Добавить в цитаты Настройки чтения

Страница 4 из 20



– Неужели тебе нужна жена-суфражистка? – спросила она. – Ученая мымра? Ты ведь знаешь, что я мечтаю стать исследователем, археологом. Мне хотелось бы оказаться сейчас в Египте, с отцом.

– Дорогая, мы поедем туда. Только сначала давай поженимся.

Он наклонился, словно собираясь поцеловать ее, но она отступила на шаг. Вальс закружил их так быстро, что на какое-то мгновение Джулии стало легко и весело, будто она на самом деле была влюблена.

– Ну что мне сделать, чтобы покорить тебя, Джули? – прошептал Алекс ей в ухо. – Я перетащу пирамиды в Лондон.

– Алекс, ты давным-давно покорил меня, – улыбаясь, сказала Джулия.

Но ведь она лжет! В этом было что-то ужасное: чарующая музыка с ее захватывающим ритмом – и отчаяние на лице Алекса.

– Дело в том, что… Я не хочу выходить замуж. Во всяком случае, пока. А может быть, вообще не захочу.

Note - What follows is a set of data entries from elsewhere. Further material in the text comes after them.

-- ==== Sys2Proof/Machine/Broadcast.lean ====
section
/-!
DEFINITION. The Broadcast executor (43_exec_broadcast.md R170 to R179), one call a step: no status is compared, no
bit is set, a read-count of 0 reads nothing. A sub-state of another token than the one asked for counts as the
token's beginning (log 21).
-/

namespace Sys2Proof.Machine

/-- The wait after a bus operation: on, or to `BTO` (R176). -/
def bcastWait (ok : State → Out) (s : State) : Out :=
  match s.waitAnswer with
  | .done => ok s.afterWait
  | .timeout => .next (s.afterWait.goto (.execBcast .timeout))

/-- `BN` with `RP = 0`, or before a token that is no read-count: the next token stands before its first call. -/
def bcastStand (s : State) : Out := walkAdvance (standAt (.execBcast .token)) (.execBcast .stop) s

/-- The count test of a read-count of value `n`, which issues no call: a count of 0 reads nothing and the walk goes
on, another one stands before its first byte (R174). -/
def bcastCount (n : Word) (s : State) : Out :=
  if n = 0 then bcastStand { s with nReg := n, rp := false }
  else .next { s with nReg := n, kReg := 1, mode := .execBcast .readCall }

/-- How the Broadcast executor enters a fetched token. -/
def bcastEnter : State → Out := enterToken (.execBcast .token) bcastCount

/-- `BN`. -/
def bcastAdvance (s : State) : Out := walkAdvance bcastEnter (.execBcast .stop) s

/-- A start token with address byte `ab` (R172, R173). `AB` takes its value after the start's wait (R12 (b)). -/
def bcastStart (ab : Byte) (p : BcastAt) (s : State) : Out :=
  match p with
  | .startWait => bcastWait (fun s => .next ({ s with abReg := ab }.goto (.execBcast .addr))) s
  | .addr => .next ((s.busWrite s.abReg).goto (.execBcast .addrWait))
  | .addrWait => bcastWait (fun s => .next (s.goto (.execBcast .addrStatus))) s
  | .addrStatus => bcastAdvance { s.afterStatus with rp := readPhase s.statusAnswer }
  | _ => .next (s.busStart.goto (.execBcast .startWait))

/-- A read-count token of value `n` (R174). In a walk it is entered at its first byte; anywhere else it begins with
its count test. -/
def bcastRead (n : Word) (p : BcastAt) (s : State) : Out :=
  match p with
  | .readCall => .next ((if s.lastByte then s.busNack else s.busAck).goto (.execBcast .readWait))
  | .readWait => bcastWait (fun s => .next (s.goto (.execBcast .readData))) s
  | .readData => .next (s.afterRead.goto (.execBcast (.readReport (readOutput s.lastByte s.dataAnswer))))
  | .readReport rest =>
    sendText (fun r => .execBcast (.readReport r)) rest (fun s =>
      if s.lastByte then bcastAdvance { s with rp := false }
      else .next { s with kReg := s.kReg + 1, mode := .execBcast .readCall }) s
  | _ => bcastCount n s

/-- A data token written (R175). -/
def bcastWrite (v : Word) (p : BcastAt) (s : State) : Out :=
  match p with
  | .writeWait => bcastWait bcastAdvance s
  | _ => .next ((s.busWrite (writeByte v)).goto (.execBcast .writeWait))

/-- `B0`: walk entry, then the fetch (R171). `ERR <- 0` as R29 says of both variants (log 9). -/
def bcastEntry (s : State) : Out :=
  walkFetch bcastEnter (.execBcast .stop) { s with err := 0, iReg := 1, rp := false }

/-- BTO (R176). -/
def bcastTimeout (s : State) : Out := busReset (.execBcast .fatal) (fun s => s.goto (.execBcast .stop)) s

/-- BCLEAN (R177). -/
def bcastStop (s : State) : Out := .next (s.busStop.goto (.execBcast .release))

@[inherit_doc bcastStop] def bcastRelease (s : State) : Out :=
  match s.releaseAnswer with
  | .done => .next s.afterRelease.startLine
  | .timeout => .next (s.afterRelease.goto (.execBcast .releaseReset))

@[inherit_doc bcastStop] def bcastReleaseReset (s : State) : Out := busReset (.execBcast .fatal) State.startLine s

end Sys2Proof.Machine
end

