-- ==== Sys2Proof/Laws/PerInstr.lean ====
section
/-!
SUPPORT. The family `InRow`: the encoding of a well-formed instruction lies in its row of the opcode table, by the
row's format, match, mask and range (30_encoding.md R83).
-/

namespace Sys2Proof.Laws

/-- A row's encoding columns; `wide` is the format `word16`. -/
structure InRow.Row where
  wide : Bool
  value : Nat
  mask : Nat
  lo : Nat
  hi : Nat

/-- A character row: one byte, all its bits. -/
def InRow.char (v : Nat) : InRow.Row := ⟨false, v, 0xFF, 0, 0xFF⟩

/-- The row of an instruction. -/
def InRow.row : Instr → InRow.Row
  | .hex0 => InRow.char 0x30
  | .hex1 => InRow.char 0x31
  | .hex2 => InRow.char 0x32
  | .hex3 => InRow.char 0x33
  | .hex4 => InRow.char 0x34
  | .hex5 => InRow.char 0x35
  | .hex6 => InRow.char 0x36
  | .hex7 => InRow.char 0x37
  | .hex8 => InRow.char 0x38
  | .hex9 => InRow.char 0x39
  | .hexA => InRow.char 0x41
  | .hexB => InRow.char 0x42
  | .hexC => InRow.char 0x43
  | .hexD => InRow.char 0x44
  | .hexE => InRow.char 0x45
  | .hexF => InRow.char 0x46
  | .hexALc => InRow.char 0x61
  | .hexBLc => InRow.char 0x62
  | .hexCLc => InRow.char 0x63
  | .hexDLc => InRow.char 0x64
  | .hexELc => InRow.char 0x65
  | .hexFLc => InRow.char 0x66
  | .tSw => InRow.char 0x21
  | .tSr => InRow.char 0x3F
  | .tData => InRow.char 0x24
  | .tBlk => InRow.char 0x26
  | .tPec => InRow.char 0x23
  | .aScan => InRow.char 0x40
  | .aSpeed => InRow.char 0x25
  | .aErr => InRow.char 0x5E
  | .aBcast => InRow.char 0x2A
  | .aHelp => InRow.char 0x48
  | .aHelpLc => InRow.char 0x68
  | .aIdent => InRow.char 0x49
  | .aIdentLc => InRow.char 0x69
  | .aStd => InRow.char 0x53
  | .aStdLc => InRow.char 0x73
  | .aFast => InRow.char 0x54
  | .aFastLc => InRow.char 0x74
  | .aVslow => InRow.char 0x56
  | .aVslowLc => InRow.char 0x76
  | .eol => InRow.char 0x0A
  | .ignore _ => ⟨false, 0, 0, 0, 0xFF⟩
  | .startW _ _ => ⟨true, 0, 1, 1000, 65535⟩
  | .startR _ _ => ⟨true, 1, 1, 1000, 65535⟩
  | .readCount _ => ⟨true, 0, 0, 0, 999⟩
  | .dataWrite _ => ⟨true, 0, 0, 0, 999⟩

/-- A number under a row's mask and within its range. -/
abbrev InRow.fits (r : InRow.Row) (n : Nat) : Prop := n &&& r.mask = r.value ∧ r.lo ≤ n ∧ n ≤ r.hi

/-- The encoding of a well-formed instruction is in its row. -/
def InRow.Statement (i : Instr) : Prop :=
  i.wellFormed = true →
    match encode i with
    | .char b => (InRow.row i).wide = false ∧ InRow.fits (InRow.row i) b.toNat
    | .word w => (InRow.row i).wide = true ∧ InRow.fits (InRow.row i) w.toNat

/-- The value of a start token's word less 1000 (R70). -/
theorem startOffset_toNat (hi : Byte) (a : BitVec 7) (d : Bool) :
    (startOffset hi a d).toNat = hi.toNat * 256 + a.toNat * 2 + d.toNat := by
  have ha := a.isLt
  have hd : (BitVec.ofBool d).toNat = d.toNat := by cases d <;> rfl
  have hd2 : d.toNat < 2 := by cases d <;> decide
  unfold startOffset
  rw [BitVec.toNat_append, BitVec.toNat_append, hd,
    ← Nat.shiftLeft_add_eq_or_of_lt (by omega), ← Nat.shiftLeft_add_eq_or_of_lt (by omega),
    Nat.shiftLeft_eq, Nat.shiftLeft_eq]
  omega

/-- The word of a start token, where it does not wrap. -/
theorem startWord_toNat (hi : Byte) (a : BitVec 7) (d : Bool)
    (h : Config.startBase + (startOffset hi a d).toNat < 65536) :
    (BitVec.ofNat 16 Config.startBase + startOffset hi a d).toNat = 1000 + (startOffset hi a d).toNat := by
  have : Config.startBase = 1000 := rfl
  simp only [BitVec.toNat_add, BitVec.toNat_ofNat]
  omega

theorem startWord_inRow (hi : Byte) (a : BitVec 7) (d : Bool)
    (h : Config.startBase + (startOffset hi a d).toNat < 65536) :
    InRow.fits ⟨true, d.toNat, 1, 1000, 65535⟩ (BitVec.ofNat 16 Config.startBase + startOffset hi a d).toNat := by
  have hv := startOffset_toNat hi a d
  have hd : d.toNat < 2 := by cases d <;> decide
  have : Config.startBase = 1000 := rfl
  rw [startWord_toNat hi a d h]
  refine ⟨?_, ?_, ?_⟩
  · simp only [Nat.and_one_is_mod]; omega
  · simp
  · simp only; omega

theorem InRow.hex0 : InRow.Statement .hex0 := fun _ => ⟨rfl, by decide⟩
theorem InRow.hex1 : InRow.Statement .hex1 := fun _ => ⟨rfl, by decide⟩
theorem InRow.hex2 : InRow.Statement .hex2 := fun _ => ⟨rfl, by decide⟩
theorem InRow.hex3 : InRow.Statement .hex3 := fun _ => ⟨rfl, by decide⟩
theorem InRow.hex4 : InRow.Statement .hex4 := fun _ => ⟨rfl, by decide⟩
theorem InRow.hex5 : InRow.Statement .hex5 := fun _ => ⟨rfl, by decide⟩
theorem InRow.hex6 : InRow.Statement .hex6 := fun _ => ⟨rfl, by decide⟩
theorem InRow.hex7 : InRow.Statement .hex7 := fun _ => ⟨rfl, by decide⟩
theorem InRow.hex8 : InRow.Statement .hex8 := fun _ => ⟨rfl, by decide⟩
theorem InRow.hex9 : InRow.Statement .hex9 := fun _ => ⟨rfl, by decide⟩
theorem InRow.hexA : InRow.Statement .hexA := fun _ => ⟨rfl, by decide⟩
theorem InRow.hexB : InRow.Statement .hexB := fun _ => ⟨rfl, by decide⟩
theorem InRow.hexC : InRow.Statement .hexC := fun _ => ⟨rfl, by decide⟩
theorem InRow.hexD : InRow.Statement .hexD := fun _ => ⟨rfl, by decide⟩
theorem InRow.hexE : InRow.Statement .hexE := fun _ => ⟨rfl, by decide⟩
theorem InRow.hexF : InRow.Statement .hexF := fun _ => ⟨rfl, by decide⟩
theorem InRow.hexALc : InRow.Statement .hexALc := fun _ => ⟨rfl, by decide⟩
theorem InRow.hexBLc : InRow.Statement .hexBLc := fun _ => ⟨rfl, by decide⟩
theorem InRow.hexCLc : InRow.Statement .hexCLc := fun _ => ⟨rfl, by decide⟩
theorem InRow.hexDLc : InRow.Statement .hexDLc := fun _ => ⟨rfl, by decide⟩
theorem InRow.hexELc : InRow.Statement .hexELc := fun _ => ⟨rfl, by decide⟩
theorem InRow.hexFLc : InRow.Statement .hexFLc := fun _ => ⟨rfl, by decide⟩
theorem InRow.tSw : InRow.Statement .tSw := fun _ => ⟨rfl, by decide⟩
theorem InRow.tSr : InRow.Statement .tSr := fun _ => ⟨rfl, by decide⟩
theorem InRow.tData : InRow.Statement .tData := fun _ => ⟨rfl, by decide⟩
theorem InRow.tBlk : InRow.Statement .tBlk := fun _ => ⟨rfl, by decide⟩
theorem InRow.tPec : InRow.Statement .tPec := fun _ => ⟨rfl, by decide⟩
theorem InRow.aScan : InRow.Statement .aScan := fun _ => ⟨rfl, by decide⟩
theorem InRow.aSpeed : InRow.Statement .aSpeed := fun _ => ⟨rfl, by decide⟩
theorem InRow.aErr : InRow.Statement .aErr := fun _ => ⟨rfl, by decide⟩
theorem InRow.aBcast : InRow.Statement .aBcast := fun _ => ⟨rfl, by decide⟩
theorem InRow.aHelp : InRow.Statement .aHelp := fun _ => ⟨rfl, by decide⟩
theorem InRow.aHelpLc : InRow.Statement .aHelpLc := fun _ => ⟨rfl, by decide⟩
theorem InRow.aIdent : InRow.Statement .aIdent := fun _ => ⟨rfl, by decide⟩
theorem InRow.aIdentLc : InRow.Statement .aIdentLc := fun _ => ⟨rfl, by decide⟩
theorem InRow.aStd : InRow.Statement .aStd := fun _ => ⟨rfl, by decide⟩
theorem InRow.aStdLc : InRow.Statement .aStdLc := fun _ => ⟨rfl, by decide⟩
theorem InRow.aFast : InRow.Statement .aFast := fun _ => ⟨rfl, by decide⟩
theorem InRow.aFastLc : InRow.Statement .aFastLc := fun _ => ⟨rfl, by decide⟩
theorem InRow.aVslow : InRow.Statement .aVslow := fun _ => ⟨rfl, by decide⟩
theorem InRow.aVslowLc : InRow.Statement .aVslowLc := fun _ => ⟨rfl, by decide⟩
theorem InRow.eol : InRow.Statement .eol := fun _ => ⟨rfl, by decide⟩
theorem InRow.ignore (b : Byte) : InRow.Statement (.ignore b) := fun _ =>
  ⟨rfl, by simp [InRow.row], Nat.zero_le _, Nat.le_of_lt_succ b.isLt⟩
theorem InRow.startW (hi : Byte) (a : BitVec 7) : InRow.Statement (.startW hi a) := fun h =>
  ⟨rfl, startWord_inRow hi a false (of_decide_eq_true h)⟩
theorem InRow.startR (hi : Byte) (a : BitVec 7) : InRow.Statement (.startR hi a) := fun h =>
  ⟨rfl, startWord_inRow hi a true (of_decide_eq_true h)⟩
theorem InRow.readCount (n : Word) : InRow.Statement (.readCount n) := fun h =>
  ⟨rfl, by simp [InRow.row], Nat.zero_le _, Nat.le_of_lt_succ (of_decide_eq_true h)⟩
theorem InRow.dataWrite (v : Word) : InRow.Statement (.dataWrite v) := fun h =>
  ⟨rfl, by simp [InRow.row], Nat.zero_le _, Nat.le_of_lt_succ (of_decide_eq_true h)⟩

end Sys2Proof.Laws
end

Алекс промолчал. Она была слишком резка, слишком упряма. Джулия знала за собой эти внезапные приступы упрямства. А он вел себя как джентльмен. Она обидела его, но он снова улыбнулся, и его улыбка, полная любви и самоотверженности, растрогала Джулию и заставила погрустнеть еще больше.

– Алекс, отец вернется через несколько месяцев. Тогда и поговорим. О женитьбе, о будущем, о правах женщин, замужних и незамужних, и о том, что ты заслуживаешь большего, чем жизнь с независимой женщиной, из-за которой ты, скорее всего, уже через год поседеешь и от которой сбежишь в объятия старомодной любовницы.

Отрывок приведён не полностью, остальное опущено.